Our only hope is that Elon Musk develops a huge Tesla spacecraft that can travel at ‘ludicrous speed’. Hopefully, we wouldn’t run into a bunch of Klingons.

Tim Farage is a Senior Lecturer in the Computer Science Department at The University of Texas at Dallas, and a former Professor of Mathematics. The views expressed herein are those of the author. Some of his main interests are in online education, and the reconciliation between science and spirituality. You are welcome to comment upon this blog entry and/or to contact him at


Anonymous said...

Damn Newtonian Space restrictions...

Anonymous said...

Very nice post.

Anonymous said...

I always enjoy your blogs.
Makes a lot of sense

Nat Love said...

Wee√®eeeeeell… At least we’ll be *skinnier* on the scale ;)

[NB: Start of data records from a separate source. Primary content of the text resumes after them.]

theorem spdmOut_fp {fw : Nat} {fz : State} (hw : 1114112 &&& fw = 1114112) (s : State) (code : Nat) (body : List Byte)
    (hz : Fp fw fz s) : Fp fw fz (spdmOut s code body) := by
  have b16 := bitOf hw 16 rfl
  have b20 := bitOf hw 20 rfl
  unfold spdmOut
  repeat' (first
    | with_reducible rfl
    | with_reducible assumption
    | with_reducible refine onSdr_fp b16 _ _ ?_ ?_ ?_
    | with_reducible refine onOut_fp b20 _ _ ?_
    | with_reducible refine advance_fp _ ?_
    | with_reducible refine ite_fp ?_ ?_)

theorem spdmError_fp {fw : Nat} {fz : State} (hw : 1114112 &&& fw = 1114112) (s : State) (e : Nat)
    (hz : Fp fw fz s) : Fp fw fz (spdmError s e) := by
  have k_spdmOut := maskOf (V := 1114112) hw rfl
  unfold spdmError
  repeat' (first
    | with_reducible rfl
    | with_reducible assumption
    | with_reducible apply spdmOut_fp k_spdmOut)

theorem spdmFails_fp {fw : Nat} {fz : State} (hw : 1114112 &&& fw = 1114112) (s : State)
    (hz : Fp fw fz s) : Fp fw fz (spdmFails s) := by
  have k_spdmError := maskOf (V := 1114112) hw rfl
  unfold spdmFails
  repeat' (first
    | with_reducible rfl
    | with_reducible assumption
    | with_reducible apply spdmError_fp k_spdmError
    | with_reducible refine advance_fp _ ?_)

theorem withNonce_fp {fw : Nat} {fz : State} (hw : 1245313 &&& fw = 1245313) (s : State) (f : Nat → State → State)
    (hf : ∀ (v0 : Nat) (v1 : State), Fp fw fz v1 → Fp fw fz (f v0 v1)) (hz : Fp fw fz s) : Fp fw fz (withNonce s f) := by
  have k_drbgTake := maskOf (V := 65665) hw rfl
  have k_spdmFails := maskOf (V := 1114112) hw rfl
  have k_entropyFail := maskOf (V := 196609) hw rfl
  unfold withNonce
  repeat' (first
    | with_reducible rfl
    | with_reducible assumption
    | with_reducible apply drbgTake_fp k_drbgTake (by assumption)
    | with_reducible apply drbgTake_fp1 k_drbgTake
    | with_reducible apply spdmFails_fp k_spdmFails
    | with_reducible apply entropyFail_fp k_entropyFail
    | with_reducible apply hf
    | split)

theorem execGetVersion_fp (s : State) (t : State) (h : execGetVersion s = .next t) :
    Fp 1114112 s t := by
  have hw : 1114112 &&& 1114112 = 1114112 := rfl
  unfold execGetVersion at h
  simp only [Host.Outcome.next.injEq] at h
  subst h
  have hz : Fp 1114112 s s := Fp.refl _ _
  have k_spdmOut := maskOf (V := 1114112) hw rfl
  repeat' (first
    | with_reducible rfl
    | with_reducible assumption
    | with_reducible apply spdmOut_fp k_spdmOut)

theorem execGetCapabilities_fp (s : State) (t : State) (h : execGetCapabilities s = .next t) :
    Fp 1114112 s t := by
  have hw : 1114112 &&& 1114112 = 1114112 := rfl
  unfold execGetCapabilities at h
  simp only [Host.Outcome.next.injEq] at h
  subst h
  have hz : Fp 1114112 s s := Fp.refl _ _
  have k_spdmOut := maskOf (V := 1114112) hw rfl
  repeat' (first
    | with_reducible rfl
    | with_reducible assumption
    | with_reducible apply spdmOut_fp k_spdmOut
    | with_reducible refine advance_fp _ ?_)

theorem execNegotiateAlgorithms_fp (algs : List Nat) (s : State) (t : State) (h : execNegotiateAlgorithms algs s = .next t) :
    Fp 1114112 s t := by
  have hw : 1114112 &&& 1114112 = 1114112 := rfl
  unfold execNegotiateAlgorithms at h
  simp only [Host.Outcome.next.injEq] at h
  subst h
  have hz : Fp 1114112 s s := Fp.refl _ _
  have b16 := bitOf hw 16 rfl
  have k_spdmOut := maskOf (V := 1114112) hw rfl
  repeat' (first
    | with_reducible rfl
    | with_reducible assumption
    | with_reducible refine onSdr_fp b16 _ _ ?_ ?_ ?_
    | with_reducible apply spdmOut_fp k_spdmOut)

theorem execGetDigests_fp (s : State) (t : State) (h : execGetDigests s = .next t) :
    Fp 1114112 s t := by
  have hw : 1114112 &&& 1114112 = 1114112 := rfl
  unfold execGetDigests at h
  simp only [Host.Outcome.next.injEq] at h
  subst h
  have hz : Fp 1114112 s s := Fp.refl _ _
  have k_spdmOut := maskOf (V := 1114112) hw rfl
  repeat' (first
    | with_reducible rfl
    | with_reducible assumption
    | with_reducible apply spdmOut_fp k_spdmOut)

theorem execGetCertificate_fp (slot off len : Nat) (s : State) (t : State) (h : execGetCertificate slot off len s = .next t) :
    Fp 1114112 s t := by
  have hw : 1114112 &&& 1114112 = 1114112 := rfl
  unfold execGetCertificate at h
  simp only [Host.Outcome.next.injEq] at h
  subst h
  have hz : Fp 1114112 s s := Fp.refl _ _
  have k_spdmError := maskOf (V := 1114112) hw rfl
  have k_spdmOut := maskOf (V := 1114112) hw rfl
  repeat' (first
    | with_reducible rfl
    | with_reducible assumption
    | with_reducible apply spdmError_fp k_spdmError
    | with_reducible apply spdmOut_fp k_spdmOut
    | with_reducible refine ite_fp ?_ ?_)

This was a very well written article, fun to read and easy to understand.

Carroll said...

I'm glad that you pointed out in your blog that, practically speaking, nobody is going to migrate to other planets! Even discussing it seems like such a waste of time to me, since we've been told that it is forbidden that beings from one planet interfere with the life of another planet. Persons of your generation and afterward seem to like to discuss such idiotic (to my generation) topics.